- Open Access
Mining the bladder cancer-associated genes by an integrated strategy for the construction and analysis of differential co-expression networks
© Deng et al.; licensee BioMed Central Ltd. 2015
- Published: 29 January 2015
Bladder cancer is the most common malignant tumor of the urinary system and it is a heterogeneous disease with both superficial and invasive growth. However, its aetiological agent is still unclear. And it is indispensable to find key genes or modules causing the bladder cancer. Based on gene expression microarray datasets, constructing differential co-expression networks (DCNs) is an important method to investigate diseases and there have been some relevant good tools such as R package 'WGCNA', 'DCGL'.

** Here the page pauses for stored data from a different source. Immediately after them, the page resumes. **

-- ==== Sys2Proof/Machine/Package.lean ====
section
/-! DEFINITION. The balls of the package and the supplies at them (R183, R451 to R458, R460). They change no state: every pin that a rule acts on is a field of State or a command, and here stands the ball at which it is found. -/

namespace Sys2Proof.Machine

/-! ## Balls (R451) -/

/-- A ball: row index 0 to 48, column 1 to 49. -/
structure Ball where
  row : Nat
  col : Nat
  deriving DecidableEq, Repr

/-- The letters a row name is made of, in order. -/
def rowLetters : List String :=
  ["A", "B", "C", "D", "E", "F", "G", "H", "J", "K", "L", "M", "N", "P", "T", "U", "V", "W", "Y"]

/-- The letters of row `r` (R451). -/
def rowName (r : Nat) : String :=
  let l (i : Nat) : String := (rowLetters[i]?).getD ""
  if r < 19 then l r else if r < 38 then "A" ++ l (r - 19) else "B" ++ l (r - 38)

/-- The name of a ball (R451). -/
def Ball.name (b : Ball) : String := rowName b.row ++ toString b.col

/-! ## Signals (R452) -/

/-- The signal balls. `m` tells the _M wire of a pair from its _P wire; an index `i` is the place in the table's Members column. -/
inductive Signal where
  | sash (s : Fin 192) (m : Bool)
  | cclk (c : Fin 48) (m : Bool)
  | pcie (i : Fin 9) (m : Bool)
  | perst
  | clkreq
  | casement (c : Fin 48) (i : Fin 7)
  | en (n : Fin 64)
  | pg (n : Fin 64)
  | azrov (p : Fin 4) (rx m : Bool)
  | powerPort (a : Fin 16) (i : Fin 15)
  /-- Of axis 16 + a. -/
  | stepAxis (a : Fin 32) (i : Fin 3)
  | encoder (e : Fin 16) (i : Fin 6)
  | gin (n : Fin 64)
  | gout (n : Fin 32)
  | service (i : Fin 81)
  | ddr (i : Fin 90)
  deriving DecidableEq, Repr

/-- The service list of R452, in order. -/
def serviceList : List String :=
  ["X40_IN", "X40_OUT", "X32_IN", "X32_OUT", "VBAT", "VPP", "TEST"]
  ++ ["PORST_N", "MR_N", "PB_N", "LSYNC", "SAFE_A", "SAFE_B", "BOOT0", "BOOT1", "BOOT2"]
  ++ ["TCK", "TMS", "TDI", "TDO", "TRST_N", "UART_TX", "UART_RX", "CAN0_TX", "CAN0_RX", "CAN1_TX", "CAN1_RX"]
  ++ (List.range 8).flatMap (fun n => ["PLS" ++ toString n ++ "_A", "PLS" ++ toString n ++ "_B"])
  ++ ["XSPI_CLK", "XSPI_CS_N", "XSPI_DQS"] ++ (List.range 8).map (fun n => "XSPI_DQ" ++ toString n) ++ ["XSPI_RESET_N"]
  ++ (List.range 2).flatMap (fun m =>
      let p := "RGMII" ++ toString m ++ "_"
      [p ++ "TXC", p ++ "TX_CTL"] ++ (List.range 4).map (fun n => p ++ "TXD" ++ toString n)
      ++ [p ++ "RXC", p ++ "RX_CTL"] ++ (List.range 4).map (fun n => p ++ "RXD" ++ toString n))
  ++ ["MDC", "MDIO"]

/-- The DDR4 list of R452, in order. -/
def ddrList : List String :=
  ((List.range 5).flatMap (fun l =>
      (List.range 8).map (fun n => "DQ" ++ toString (8 * l + n))
      ++ ["DQS" ++ toString l ++ "_P", "DQS" ++ toString l ++ "_M", "DM" ++ toString l ++ "_N"])
    ++ ["CK_P", "CK_M"] ++ (List.range 18).map (fun n => "A" ++ toString n)
    ++ ["BA0", "BA1", "BG0", "BG1", "ACT_N", "CS0_N", "CS1_N", "CKE0", "CKE1", "ODT0", "ODT1", "PAR", "ALERT_N",
        "RESET_N", "ZQ"]).map (fun n => "DDR_" ++ n)

/-- _P or _M. -/
def wire (m : Bool) : String := if m then "_M" else "_P"

/-- The name of a signal. -/
def Signal.name : Signal → String
  | .sash s m => "SASH" ++ toString s.val ++ wire m
  | .cclk c m => "CCLK" ++ toString c.val ++ wire m
  | .pcie i m =>
    (if i.val < 4 then "PE_TX" ++ toString i.val else if i.val < 8 then "PE_RX" ++ toString (i.val - 4) else "PE_REFCLK") ++ wire m
  | .perst => "PERST_N"
  | .clkreq => "CLKREQ_N"
  | .casement c i =>
    let n := toString c.val
    (["CFRM" ++ n, "CSTB" ++ n ++ "0", "CSTB" ++ n ++ "1", "CSILL" ++ n, "CTH" ++ n, "CVS" ++ n, "CMS" ++ n][i.val]?).getD ""
  | .en n => "EN" ++ toString n.val
  | .pg n => "PG" ++ toString n.val
  | .azrov p rx m => "AZ" ++ toString p.val ++ (if rx then "_RX" else "_TX") ++ wire m
  | .powerPort a i =>
    "PP" ++ toString a.val ++ (if i.val < 8 then "_G" ++ toString i.val else if i.val < 12 then "_IS" ++ toString (i.val - 8)
      else "_VP" ++ toString (i.val - 12))
  | .stepAxis a i => "SD" ++ toString (a.val + 16) ++ ((["_STEP", "_DIR", "_EN"][i.val]?).getD "")
  | .encoder e i =>
    "ENC" ++ toString e.val ++ (if i.val < 2 then "_A/SIN" else if i.val < 4 then "_B/COS" else "_Z") ++ wire (i.val % 2 == 1)
  | .gin n => "GIN" ++ toString n.val
  | .gout n => "GOUT" ++ toString n.val
  | .service i => (serviceList[i.val]?).getD ""
  | .ddr i => (ddrList[i.val]?).getD ""

/-- The ball at place `k` of a block of rows `w` wide that starts at row `r`, column `c`. -/
def ballAt (r c w k : Nat) : Ball := ⟨r + k / w, c + k % w⟩

/-- The ball of place `k` on the flank of casements and rails: west for the lower half, east for the upper (R452). -/
def flank (upper : Bool) (k : Nat) : Ball := ballAt 15 (if upper then 34 else 4) 13 k

/-- The ball of a signal (R452). -/
def Signal.ball : Signal → Ball
  | .sash s m => ⟨s.val / 16, 3 * (s.val % 16) + (if m then 2 else 1)⟩
  | .cclk c m => ⟨12 + c.val / 16, 3 * (c.val % 16) + (if m then 2 else 1)⟩
  | .pcie i m => ⟨15 + 2 * i.val, if m then 2 else 1⟩
  | .perst => ⟨33, 1⟩
  | .clkreq => ⟨33, 2⟩
  | .casement c i => flank (24 ≤ c.val) (7 * (c.val % 24) + i.val)
  | .en n => flank (32 ≤ n.val) (168 + 2 * (n.val % 32))
  | .pg n => flank (32 ≤ n.val) (169 + 2 * (n.val % 32))
  | .azrov p rx m => ⟨15 + 2 * (2 * p.val + (if rx then 1 else 0)), if m then 48 else 49⟩
  | .powerPort a i => ballAt 34 1 49 (15 * a.val + i.val)
  | .stepAxis a i => ballAt 39 1 49 (3 * a.val + i.val)
  | .encoder e i => ⟨41 + e.val / 8, 1 + 6 * (e.val % 8) + i.val⟩
  | .gin n => ballAt 43 1 49 n.val
  | .gout n => ballAt 43 1 49 (64 + n.val)
  | .service i => ballAt 45 1 49 i.val
  | .ddr i => ⟨48 - i.val / 49, 1 + i.val % 49⟩

/-- Every signal ball. -/
def allSignals : List Signal :=
  let two := [false, true]
  (List.finRange 192).flatMap (fun s => two.map (Signal.sash s))
  ++ (List.finRange 48).flatMap (fun c => two.map (Signal.cclk c))
  ++ (List.finRange 9).flatMap (fun i => two.map (Signal.pcie i))
  ++ [.perst, .clkreq]
  ++ (List.finRange 48).flatMap (fun c => (List.finRange 7).map (Signal.casement c))
  ++ (List.finRange 64).map Signal.en ++ (List.finRange 64).map Signal.pg
  ++ (List.finRange 4).flatMap (fun p => two.flatMap (fun rx => two.map (Signal.azrov p rx)))
  ++ (List.finRange 16).flatMap (fun a => (List.finRange 15).map (Signal.powerPort a))
  ++ (List.finRange 32).flatMap (fun a => (List.finRange 3).map (Signal.stepAxis a))
  ++ (List.finRange 16).flatMap (fun e => (List.finRange 6).map (Signal.encoder e))
  ++ (List.finRange 64).map Signal.gin ++ (List.finRange 32).map Signal.gout
  ++ (List.finRange 81).map Signal.service ++ (List.finRange 90).map Signal.ddr

/-! ## Supplies (R453 to R456) -/

/-- The supplies of the device. -/
inductive Supply where
  | vdd | vddm | vddq | vddio18 | vddio33 | vdda18 | vdds | vddsh | vbat
  deriving DecidableEq, Repr

/-- The supply at an even column of a core row (R453). -/
def coreSupply (r col : Nat) : Option Supply :=
  if r < 15 ∨ 33 < r ∨ col < 18 ∨ 32 < col ∨ col % 2 = 1 then none
  else if r < 17 then some .vddio18
  else if r = 17 then some .vddm
  else if r < 27 then some .vdd
  else if r = 27 then some .vddm
  else if r < 30 then some .vddq
  else if r = 30 then some .vdda18
  else if r = 31 then some (if col ≤ 24 then .vdds else .vddsh)
  else if r = 32 then some .vddio33
  else some .vddio18

/-- What is found at a ball: a signal (R452), a supply (R453) or VSS (R454). -/
inductive BallNet where
  | signal (s : Signal)
  | supply (s : Supply)
  | vss
  deriving DecidableEq, Repr

/-- The net of a ball (R452 to R454). -/
def Ball.net (b : Ball) : BallNet :=
  match allSignals.find? (fun s => s.ball == b) with
  | some s => .signal s
  | none =>
    match coreSupply b.row b.col with
    | some v => .supply v
    | none => .vss

/-- The recommended range of a supply, in mV (R456). -/
def Supply.recommended : Supply → Int × Int
  | .vdd => (776, 824)
  | .vddm => (873, 927)
  | .vddq => (1140, 1260)
  | .vddio18 | .vdda18 | .vddsh => (1710, 1890)
  | .vddio33 => (3135, 3465)
  | .vdds => (825, 875)
  | .vbat => (1550, 3600)

/-- The absolute maximum ratings of a supply, in mV (R455). -/
def Supply.absolute : Supply → Int × Int
  | .vdd => (-300, 950)
  | .vdds => (-300, 1000)
  | .vddm => (-300, 1050)
  | .vddq => (-300, 1500)
  | .vddio18 | .vdda18 | .vddsh => (-300, 2100)
  | .vddio33 => (-300, 3900)
  | .vbat => (-300, 4000)

/-- Whether a voltage lies in a range, both ends included. -/
def within (r : Int × Int) (mv : Int) : Bool := decide (r.1 ≤ mv ∧ mv ≤ r.2)

/-- Whether the rules of the manual hold at voltages `v` (R428, R456): every supply but VBAT in its recommended range. -/
def supplied (v : Supply → Int) : Bool :=
  [Supply.vdd, .vddm, .vddq, .vddio18, .vddio33, .vdda18, .vdds, .vddsh].all (fun s => within s.recommended (v s))

/-- Where the VBAT domain is fed from (R456). -/
def vbatDomainFrom (v : Supply → Int) : Supply := if 2900 < v .vddio33 then .vddio33 else .vbat

/-! ## Levels (R183, R457, R458, R460) -/

/-- Electrical kinds of balls. -/
inductive IoKind where
  | schmitt33 | out33 | openDrain33 | cmos18 | sill | analog | sashOut | casementOut | encoderIn | ddr4 | lane | supplyOrClock
  deriving DecidableEq, Repr

/-- The kind of a signal ball (R183, R458). -/
def Signal.kind : Signal → IoKind
  | .sash _ _ | .cclk _ _ => .sashOut
  | .pcie _ _ | .azrov _ _ _ => .lane
  | .perst | .clkreq => .lane
  | .casement _ i => if i.val < 3 then .casementOut else if i.val = 3 then .sill else .analog
  | .en _ | .gout _ | .stepAxis _ _ => .out33
  | .pg _ | .gin _ => .schmitt33
  | .powerPort _ i => if i.val < 8 then .out33 else .analog
  | .encoder _ _ => .encoderIn
  | .ddr _ => .ddr4
  | .service i =>
    if i.val < 7 then .supplyOrClock
    else if i.val = 10 then .openDrain33
    else if i.val ∈ [11, 12, 19, 21, 23, 25] then .out33
    else if i.val < 27 then .schmitt33
    else if i.val < 43 then .out33
    else .cmos18

/-- The level that an input of a kind reads at a voltage in mV, given the voltage of VDDIO18; none between its limits and for a kind
without a logic input (R183, R458). -/
def IoKind.reads (k : IoKind) (vddio18 mv : Int) : Option Bool :=
  let cut (lo hi : Int) : Option Bool := if mv ≤ lo then some false else if hi ≤ mv then some true else none
  match k with
  | .schmitt33 | .openDrain33 => cut 800 2000
  | .cmos18 => cut (vddio18 * 35 / 100) (-(-(vddio18 * 65) / 100))
  | .sill => cut 500 1200
  | _ => none

/-- Balls that may be held high while their supply is off (R457). -/
def Signal.failSafe : Signal → Bool
  | .gin _ | .pg _ | .encoder _ _ => true
  | .casement _ i => i.val == 3
  | .service i => decide (i.val ∈ [7, 8, 9, 10])
  | _ => false

/-- The internal pull of a ball: up (true) or down (false), 50 kohm (R458). -/
def Signal.pull : Signal → Option Bool
  | .service i => if i.val ∈ [8, 9, 17, 18] then some true else if i.val = 20 then some false else none
  | _ => none

/-- Balls that must be tied to VSS where they are unused (R460), and TEST, which always must (R454). -/
def Signal.tied : Signal → Bool
  | .gin _ | .pg _ => true
  | .powerPort _ i => decide (8 ≤ i.val)
  | .casement _ i => decide (4 ≤ i.val)
  | .perst => true
  | .service i => decide (i.val ∈ [6, 22, 24, 26])
  | _ => false

end Sys2Proof.Machine
end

Employing an integrated strategy, 36 up-regulated differentially expressed genes (DEGs) and 356 down-regulated DEGs were selected and main functions of those DEGs are cellular physiological precess(24 up-regulated DEGs; 167 down-regulated DEGs) and cellular metabolism (19 up-regulated DEGs; 104 down-regulated DEGs). The up-regulated DEGs are mainly involved in the the pathways related to "metabolism". By comparing two DCNs between the normal and cancer states, we found some great changes in hub genes and topological structure, which suggest that the modules of two different DCNs change a lot. Especially, we screened some hub genes of a differential subnetwork between the normal and the cancer states and then do bioinformatics analysis for them.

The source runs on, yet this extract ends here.